COLORA: Efficient Fine-Tuning for Convolutional Models with a Study Case on Optical Coherence Tomography Image Classification
Mariano Rivera, Angello Hoyos
TL;DR
CoLoRA bridges LoRA and CNNs by factorizing convolutional updates into separable depthwise and pointwise components, maintaining a frozen backbone while training a small set of parameters. Updates are merged into the pretrained weights after each epoch to preserve inference cost, yielding a practical parameter-efficient fine-tuning approach. On OCTMNISTv2, CoLoRA applied to VGG16 and ResNet50v2 achieves competitive accuracy and AUC with significantly fewer trainable parameters and roughly 20% faster per-epoch training, illustrating strong applicability to medical image classification. The work highlights stability, deployability, and potential for broad adoption across CNN-based models and modalities, with future directions toward larger datasets, 1D/3D domains, and hybrid efficiency strategies.
Abstract
We introduce CoLoRA (Convolutional Low-Rank Adaptation), a parameter-efficient fine-tuning method for convolutional neural networks (CNNs). CoLoRA extends LoRA to convolutional layers by decomposing kernel updates into lightweight depthwise and pointwise components.This design reduces the number of trainable parameters to 0.2 compared to conventional fine-tuning, preserves the original model size, and allows merging updates into the pretrained weights after each epoch, keeping inference complexity unchanged.

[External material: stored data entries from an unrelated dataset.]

-- ==== Sys2Proof/Machine/Access.lean ====
section
/-! DEFINITION. What every memory access is made of: sizes and delivery (R128), plots and tags of the own scratchpad
(R64, R66, R135, R236), translation of an instruction's lanes with its faults in the order of R130, holds and side logs
(R60, R61), the issue of flat accesses (R220), windows and their posted writes (R136, R228, R244 to R247), and the
conditions of acquires and releases (R221, R224, R225). -/
namespace Sys2Proof.Machine

/-! ### Sizes and delivery -/

/-- The bytes of an access by its size code (R116, R128). -/
def sizeBytes (sz : Nat) : Nat := nth 4 [1, 1, 2, 2, 4, 8] sz

/-- What a load writes to a 32-bit register (R128); codes 8 to 11 are the low and the high nibble, sign- and
zero-extended (R137). -/
def loadWord (sx : Nat) (x : DWord) : Word :=
  match sx with
  | 0 => (x.extractLsb' 0 8).signExtend 32
  | 1 => (x.extractLsb' 0 8).zeroExtend 32
  | 2 => (x.extractLsb' 0 16).signExtend 32
  | 3 => (x.extractLsb' 0 16).zeroExtend 32
  | 8 => (x.extractLsb' 0 4).signExtend 32
  | 9 => (x.extractLsb' 0 4).zeroExtend 32
  | 10 => (x.extractLsb' 4 4).signExtend 32
  | 11 => (x.extractLsb' 4 4).zeroExtend 32
  | _ => x.extractLsb' 0 32

/-- Deliver a loaded or old value to its register; a scalar numbered from 128 stands in the trap bank. -/
def Agent.deliver (ag : Agent) (d : Dest) (sx : Nat) (x : DWord) : Agent :=
  match d with
  | .none => ag
  | .waitw => ag
  | .line => ag
  | .s r =>
    if 128 ≤ r then { ag with bankS := Tab.set 0 ag.bankS (r - 128) (loadWord sx x) } else ag.sSet r (loadWord sx x)
  | .sp r =>
    if 128 ≤ r then
      { ag with bankS := Tab.set 0 (Tab.set 0 ag.bankS (r - 128) (x.extractLsb' 0 32)) (r - 127) (x.extractLsb' 32 32) }
    else ag.pSet r x
  | .v r l => ag.vSetLane r l (loadWord sx x)
  | .vp r l => if 62 ≤ r then ag else (ag.vSetLane r l (x.extractLsb' 0 32)).vSetLane (r + 1) l (x.extractLsb' 32 32)

/-- The vector destination of a lane, a pair for a doubleword. -/
def vDest (sz r l : Nat) : Dest := if 63 ≤ r then .none else if sz = 5 then .vp r l else .v r l
/-- The scalar destination, a pair for a doubleword. -/
def sDest (sz r : Nat) : Dest := if 63 ≤ r then .none else if sz = 5 then .sp r else .s r

/-- A lane's store data, a pair for a doubleword (R128). -/
def Agent.vData (ag : Agent) (sz r l : Nat) : DWord := if sz = 5 then ag.vpGet r l else (ag.vGet r l).zeroExtend 64
/-- The scalar store data. -/
def Agent.sData (ag : Agent) (sz r : Nat) : DWord := if sz = 5 then ag.pGet r else (ag.sGet r).zeroExtend 64

/-! ### Plots and barrier objects -/

/-- The bytes of a plot of a unit (R64). -/
def plotSize (u : Nat) : Nat := if u < 192 then 0x1000 else 0x10000
/-- The plots a range of a unit's scratchpad touches (R64). -/
def plotsOf (u off n : Nat) : List Nat :=
  if n = 0 then [] else List.range' (off / plotSize u) ((off + n - 1) / plotSize u + 1 - off / plotSize u)
/-- A plot of a unit. -/
def UnitSt.plot (x : UnitSt) (p : Nat) : Plot := Tab.get {} x.plots p
/-- Change a plot. -/
def UnitSt.setPlot (x : UnitSt) (p : Nat) (v : Plot) : UnitSt := { x with plots := Tab.set {} x.plots p v }
/-- The first engine-side plot that a range touches (R66). -/
def State.enginePlot (s : State) (u off n : Nat) : Option Nat :=
  (plotsOf u off n).find? (fun p => ((s.unit u).plot p).engine)
/-- A range overlaps a barrier object (R135, R236). -/
def UnitSt.overTag (x : UnitSt) (off n : Nat) : Bool := x.tags.any (fun t => decide (t < off + n) && decide (off < t + 8))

On OCTMNISTv2, CoLoRA applied to VGG16 and ResNet50 achieves up to 1 percent accuracy and 0.013 AUC improvements over strong baselines (Vision Transformers, state-space, and Kolmogorov Arnold models) while reducing per-epoch training time by nearly 20 percent. Results indicate that CoLoRA provides a stable and effective alternative to full fine-tuning for medical image classification.